The ultimate goal in vascular tissue engineering is the generation of bioartificial blood vessels that resemble the morphology and function of native vessels as accurately as possible. Previous studies have shown that the tunica intima and tunica media of native blood vessels can be resembled in bioartificial vessels by applying physiological mechanical stimulation using pulsatile perfusion in vitro. However, until today only very few studies have focused on the integration of a functional tunica adventitia including a vascular network known as vasa vasorum, which are of pivotal importance for graft integration and nutrition. For this, it is not only essential to integrate a complex microvascular network in the outer layer of the prosthesis, but also to resemble the physiological longitudinal alignment of capillary vasa vasorum of native vessels. Here, we investigated the effect of physiological in vitro perfusion on the alignment of vasa vasorum capillaries in the tunica adventitia of small-diameter fibrin-based bioartificial blood vessels.

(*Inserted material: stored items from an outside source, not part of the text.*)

/-! The other domains. -/

/-- D6 goes off or is reset (R430): running tasks and waiting starts are lost, each owner is told of the core and its starts lost; the slot table stays with the command unit. -/
def State.dspDown (s : State) : State :=
  let lose := fun (k : Nat) (s : State) =>
    let c := s.core k
    let starts := c.run.toList ++ c.ring
    let ownerOf := fun (r : Start) => (c.slot r.task).owner
    let s : State := [0, 1, 2, 3, 4].foldl (fun (s : State) p =>
      let n := (starts.filter fun r => ownerOf r == p).length
      if n = 0 then s else s.raise p false 0xC05 [word k, word n]) s
    s.setCore k { slots := c.slots, failed := c.failed }
  lose 1 (lose 0 s)
/-- D6 is on again (R430): an image that fails its CRC, or any when D7 has lost its content, is gone, and its owner is told. -/
def State.dspUp (s : State) : State :=
  let check := fun (k : Nat) (s : State) =>
    (s.core k).slots.foldl (fun (s : State) e =>
      let x := e.2
      if x.loaded ∧ (s.pwr.sc7 ∨ s.imageCrc x.base x.size ≠ x.crc) then
        let s := s.setCore k ((s.core k).setSlot e.1 { drops := x.drops, skipped := x.skipped })
        if x.owner < 5 then s.raise x.owner false 0xC04 [word k, word e.1] else s
      else s) s
  check 1 (check 0 s)
/-- D7 goes off (R330, R451): every word is lost, and volatile record bodies with them. -/
def State.memDown (s : State) : State :=
  let s := s.setMem { grpcfg := s.mem.grpcfg, patrolCfg := s.mem.patrolCfg }
  let s : State := [0, 1, 2, 3, 4].foldl (fun (s : State) p =>
    let prt := s.part p
    s.setPart p { prt with ev := { prt.ev with recs := prt.ev.recs.map fun r => if r.vol then { r with body := r.body.take 1 } else r } }) s
  s.onPwr fun p => { p with sc7 := true }
/-- D9 leaves on (R478, R491): links drop with POWER, ports lose their links, pins are latched. -/
def State.linksDown (s : State) : State :=
  let s : State := [0, 1, 2, 3, 4, 5, 6, 7].foldl (fun (s : State) l => s.linkDrop l 6) s
  let drop := fun (e : EthPort) => { e with link := false }
  State.latchPads 9 (s.putHost { s.host with eth0 := drop s.host.eth0, eth1 := drop s.host.eth1, reasm := [] })
/-- D9 goes off: counters and buffers of its ports restart too (R518). -/
def State.portsOff (s : State) : State :=
  let e := fun (x : EthPort) => ({ page := x.page, failed := x.failed, selfOk := x.selfOk } : EthPort)
  let p := fun (x : SpiPort) => ({ en := x.en, failed := x.failed } : SpiPort)
  let s := s.putHost { s.host with eth0 := e s.host.eth0, eth1 := e s.host.eth1, spi2 := p s.host.spi2, spi3 := p s.host.spi3 }
  [0, 1, 2, 3, 4, 5, 6, 7].foldl (fun (s : State) l => s.setLnk l { s.lnk l with downs := 0, dropped := 0, resent := 0 }) s
/-- D10 goes off (R406): configurations and masks stay with the command unit, ports come up READY. -/
def State.smpOff (s : State) : State :=
  [0, 1, 2, 3, 4, 5, 6, 7].foldl (fun (s : State) n =>
    let p := s.smp n
    s.setSmp n { cfg0 := p.cfg0, cfg1 := p.cfg1, cfg2 := p.cfg2, cfg3 := p.cfg3, cfg4 := p.cfg4, state := if p.en then 1 else 0, mask := p.mask, maskOld := p.maskOld, next := p.next }) s
/-- The operating point that a domain powers up with (R488). -/
def State.oppReset (d : Nat) (s : State) : State :=
  match d with
  | 1 => s.setOpp 0 { freq := 0, req := 0 } | 3 => s.setOpp 1 {} | 4 => s.setOpp 2 {} | 6 => s.setOpp 3 {} | _ => s
/-- Domain d goes off (R478). -/
def State.domOff (d : Nat) (s : State) : State :=
  if s.dom d = 0 then s
  else
    let s := s.setDom d 0
    match d with
    | 3 => s.galeDown 3
    | 4 => s.galeDown 4
    | 5 => s.kiteDown
    | 6 => (s.dspDown).onPwr fun p => { p with sc6 := true }
    | 7 => s.memDown
    | 8 => s.rfDown
    | 9 => s.linksDown.portsOff
    | 10 => (s.stopPorts 3).smpOff.latchPads 10
    | 11 => (s.setDom 11 2).timeOff
    | _ => s
/-- Domain d enters retention (R478); what it kept of time is what its registers show (R517). -/
def State.domRetain (d : Nat) (s : State) : State :=
  if s.dom d ≠ 2 then s
  else
    let s := (s.setDom d 1).onPwr fun p => { p with retAt := tput none d (some (s.tb.q0, s.tb.clk)) p.retAt }
    match d with
    | 5 => s.kiteRetain
    | 7 => s.setMem s.mem.endLeases
    | 9 => s.linksDown
    | 10 => (s.stopPorts 3).latchPads 10
    | 11 => s.latchPads 11
    | _ => s
/-- Domain d comes on, from off or from retention (R478). -/
def State.domOn (d : Nat) (s : State) : State :=
  if s.dom d = 2 then s
  else
    let off := s.dom d = 0
    let s := (s.setDom d 2).onPwr fun p => { p with retAt := tput none d none p.retAt }
    let s := if off then s.oppReset d else s
    match d with
    | 5 => if off then s else s.kiteResume
    | 6 => if off then s.dspUp else s
    | 7 => if off then s.reloadData else s
    | 8 => if off then s.rfUp else s
    | 9 => (s.padsOn 9).linksOn
    | 10 => s.padsOn 10
    | 11 => if off then (if s.pwr.ready then s.timeOn.modeDown.modeRestart else s.timeOn) else s.padsOn 11
    | _ => s
/-- Whether D11 can enter retention: no event pending, no output enabled, Q1–Q15 OFF (Table 2). -/
def State.timeIdle (s : State) : Bool :=
  s.sch.events.isEmpty && [0, 1, 2, 3, 4, 5, 6, 7].all (fun n => !(s.out n).conf.en && (match (s.out n).wait with | some w => !w.conf.en | none => true)) &&
  (List.range 16).all fun n => n == 0 || s.kind n == 15
/-- The domains that need another one on: D11, then D7 (Table 2, R208). -/
def needsTime : List Nat := [3, 4, 5, 6, 7, 8, 10]
/-- The domains that need D7 on. -/
def needsMem : List Nat := [3, 4, 5, 6, 10]
/-- Bring domain d to a state in the order of R479: what it needs first, what depends on it before it leaves. A request that would break a row of Table 2 is not carried out. D11 goes off once its outputs are inactive; until then its power-down runs. -/
def State.domTo (d v : Nat) (s : State) : State :=
  if s.dom d = v then s
  else if v = 2 then
    let s := if needsTime.contains d then s.domOn 11 else s
    let s := if needsMem.contains d ∨ d = 9 then s.domOn 7 else s
    s.domOn d
  else
    let free : Bool := (d != 11 || needsTime.all fun x => !s.isOn x) && (d != 7 || (needsMem.all (fun x => !s.isOn x) && (v == 1 || !s.isOn 9)))
    if !free then s
    else if v = 1 then
      if d = 11 ∧ (!s.timeIdle ∨ s.dom 11 = 0) then s
      else (if s.dom d = 0 then s.domOn d else s).domRetain d
    else if d = 11 then
      let s := s.timeDownBegins
      if [0, 1, 2, 3, 4, 5, 6, 7].any s.outActive then s else s.domOff 11
    else s.domOff d
/-- D11's power-down ends once no output is active, or 100 ms after it began (R495). -/
def State.settleTime (s : State) : State :=
  if s.pwr.timeDown ∧ (s.pwr.downClk + 65472000 ≤ s.tb.clk ∨ [0, 1, 2, 3, 4, 5, 6, 7].all fun n => !s.outActive n) then s.domOff 11 else s
/-- OUTPUT_CUT (R495): 100 ms after D11's power-down began output n is still active. -/
def execOutputCut (t : Lapse) (n : Nat) (s : State) : Host.Outcome State Fault Refusal :=
  let s := s.elapse t
  if n < 8 ∧ s.pwr.timeDown ∧ s.pwr.downClk + 65472000 ≤ s.tb.clk ∧ s.outActive n then
    let s := s.cutOut n
    .next (if [0, 1, 2, 3, 4, 5, 6, 7].any s.outActive then s else s.domOff 11)
  else .next s

/-! Budgets. -/

/-- A partner's budget for a class. -/
def State.budget (s : State) (p c : Nat) : Budget := tget {} (8 * p + c) s.pwr.buds
/-- PWR_BUDGET (0x0C0, R482). -/
def opPwrBudget : OpSpec :=
  { code := 0x0C0
    eval := fun k _ =>
      let cls := k.ps.map fun w => fld w 47 45
      if k.ps = [] ∨ 7 < k.ps.length ∨ cls.contains 7 ∨ !decide cls.Nodup then badParam 1
      else
        { status := .done, pins := cls.map fun c => .config 0x0C0 (8 * k.partner + c)
          act := fun _ s => s.onPwr fun x =>
            { x with buds := k.ps.foldl (fun (t : Tab Budget) w => tput {} (8 * k.partner + fld w 47 45) ⟨fld w 44 21, bit w 20⟩ t) x.buds } } }
/-- PWR_BUDGET. -/
def execPwrBudget (t : Lapse) (env : Env) (ps : List Word) (s : State) : Host.Outcome State Fault Refusal := runOp opPwrBudget t env ps s
/-- UNBOUNDED. -/
def unbounded : Nat := 0xFFFFFF
/-- The smallest LAT of a class over every partner with rights (R484). -/
def State.classLat (s : State) (c : Nat) : Nat :=
  [0, 1, 2, 3, 4].foldl (fun m p => if (s.part p).rights = 0 then m else min m (s.budget p c).lat) unbounded
/-- FULL of a class from any partner with rights. -/
def State.classFull (s : State) (c : Nat) : Bool := [0, 1, 2, 3, 4].any fun p => decide ((s.part p).rights ≠ 0) && (s.budget p c).full
/-- The domains that a class binds (Table 4). -/
def classDoms (c : Nat) : List Nat := match c with | 0 => [1] | 1 => [3, 4] | 2 => [5] | 3 => [8] | 4 => [6, 7] | 5 => [10] | 6 => [7] | _ => []
/-- L_d: the smallest LAT among the classes that bind a domain. -/
def State.domLat (s : State) (d : Nat) : Nat := [0, 1, 2, 3, 4, 5, 6].foldl (fun m c => if (classDoms c).contains d then min m (s.classLat c) else m) unbounded
/-- A domain whose class has FULL. -/
def State.domFull (s : State) (d : Nat) : Bool := [0, 1, 2, 3, 4, 5, 6].any fun c => (classDoms c).contains d && s.classFull c
/-- The maximum wake time of a domain from off, µs (Table 3). -/
def wakeOff (d : Nat) : Nat :=
  match d with
  | 1 => 15000 | 2 => 1500 | 3 => 100 | 4 => 100 | 5 => 50 | 6 => 160000 | 7 => 25 | 8 => 2500 | 9 => 400000 | 10 => 120 | 11 => 200 | _ => 0
/-- The maximum wake time of a domain from a state, µs. -/
def wakeFrom (d v : Nat) : Nat := match v with | 2 => 0 | 1 => 3 | _ => wakeOff d
/-- The latency of a frequency point, µs (Table 5). -/
def pointLat (d pt : Nat) : Nat :=
  match d with
  | 1 => (match pt with | 2 => 9 | 1 => 18 | _ => 38)
  | 6 => (match pt with | 2 => 1 | 1 => 2 | _ => 4)
  | _ => 0
/-- The frequency of a point, MHz (Table 5 of R222). -/
def pointMHz (d pt : Nat) : Nat :=
  match d with
  | 1 => (match pt with | 2 => 400 | 1 => 200 | _ => 96)
  | 6 => (match pt with | 2 => 600 | 1 => 300 | _ => 150)
  | _ => (match pt with | 2 => 560 | 1 => 280 | _ => 140)
/-- The index of a domain's CLK_OPP. -/
def oppIndex (d : Nat) : Option Nat := match d with | 1 => some 0 | 3 => some 1 | 4 => some 2 | 6 => some 3 | _ => none
/-- The frequency point that a domain runs at, F2 where it has none. -/
def State.pointOf (s : State) (d : Nat) : Nat := match oppIndex d with | some i => (s.clk.opp i).freq | none => 2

Two-layered fibrin vessels were generated in a step-wise molding technique. First, acellular tunica media-equivalents were molded in a cylindrical mold. For this, a high-concentration fibrin matrix was generated using 25 mg/ml human fibrinogen resuspended in Medium 199. Polymerization was initiated by adding thrombin, factor XIII and Calcium chloride. After initial polymerization, compaction of the matrix was performed by centrifugation using a custom-built rotation device. The compacted tunica media-equivalent was then transferred into a second mold and the tunica adventitia-equivalent was molded around it. For cellularization of this layer, red fluorescent protein expressing human umbilical vein endothelial cells (EC) and adipogenous stem cells (ASC) were suspended in a low-concentration fibrin matrix. Consequently, segments were implemented in bioreactors and incubated for 72 h under longitudinal tension of 50% (tension alone), pulsatile perfusion with physiological cyclic stretch of 5% (pulse alone) at a frequency of 60 bpm, or both factors combined (tension+pulse). Control segments were incubated in cell culture tubes without mechanical stimulation (static).
Complex microvascular networks were generated by endothelial cell self-assembly in the tunica adventitia of every group. Both, longitudinal tension and pulsatile perfusion induced physiological longitudinal alignment of vasa vasorum capillaries parallel to the main vessel axis. This effect was even more pronounced when both stimuli were applied simultaneously. Opposed to that, statically incubated controls showed randomly organized capillary networks.
Integration of a pre-vascularized tunica adventitia in bioartificial blood vessels is a promising strategy to facilitate early graft integration and immediate cell nutrition throughout the vessel wall after implantation of bioartificial vascular grafts. With longitudinal tension and cyclic stretch, we identified two mechanical stimuli that influence capillary tube orientation in tunica adventitia equivalents of fibrin-based bioartificial blood vessels in vitro. Thus, mechanical stimulation represents an effective strategy to generate physiologically aligned vasa vasorum capillaries in cardiovascular tissue engineering."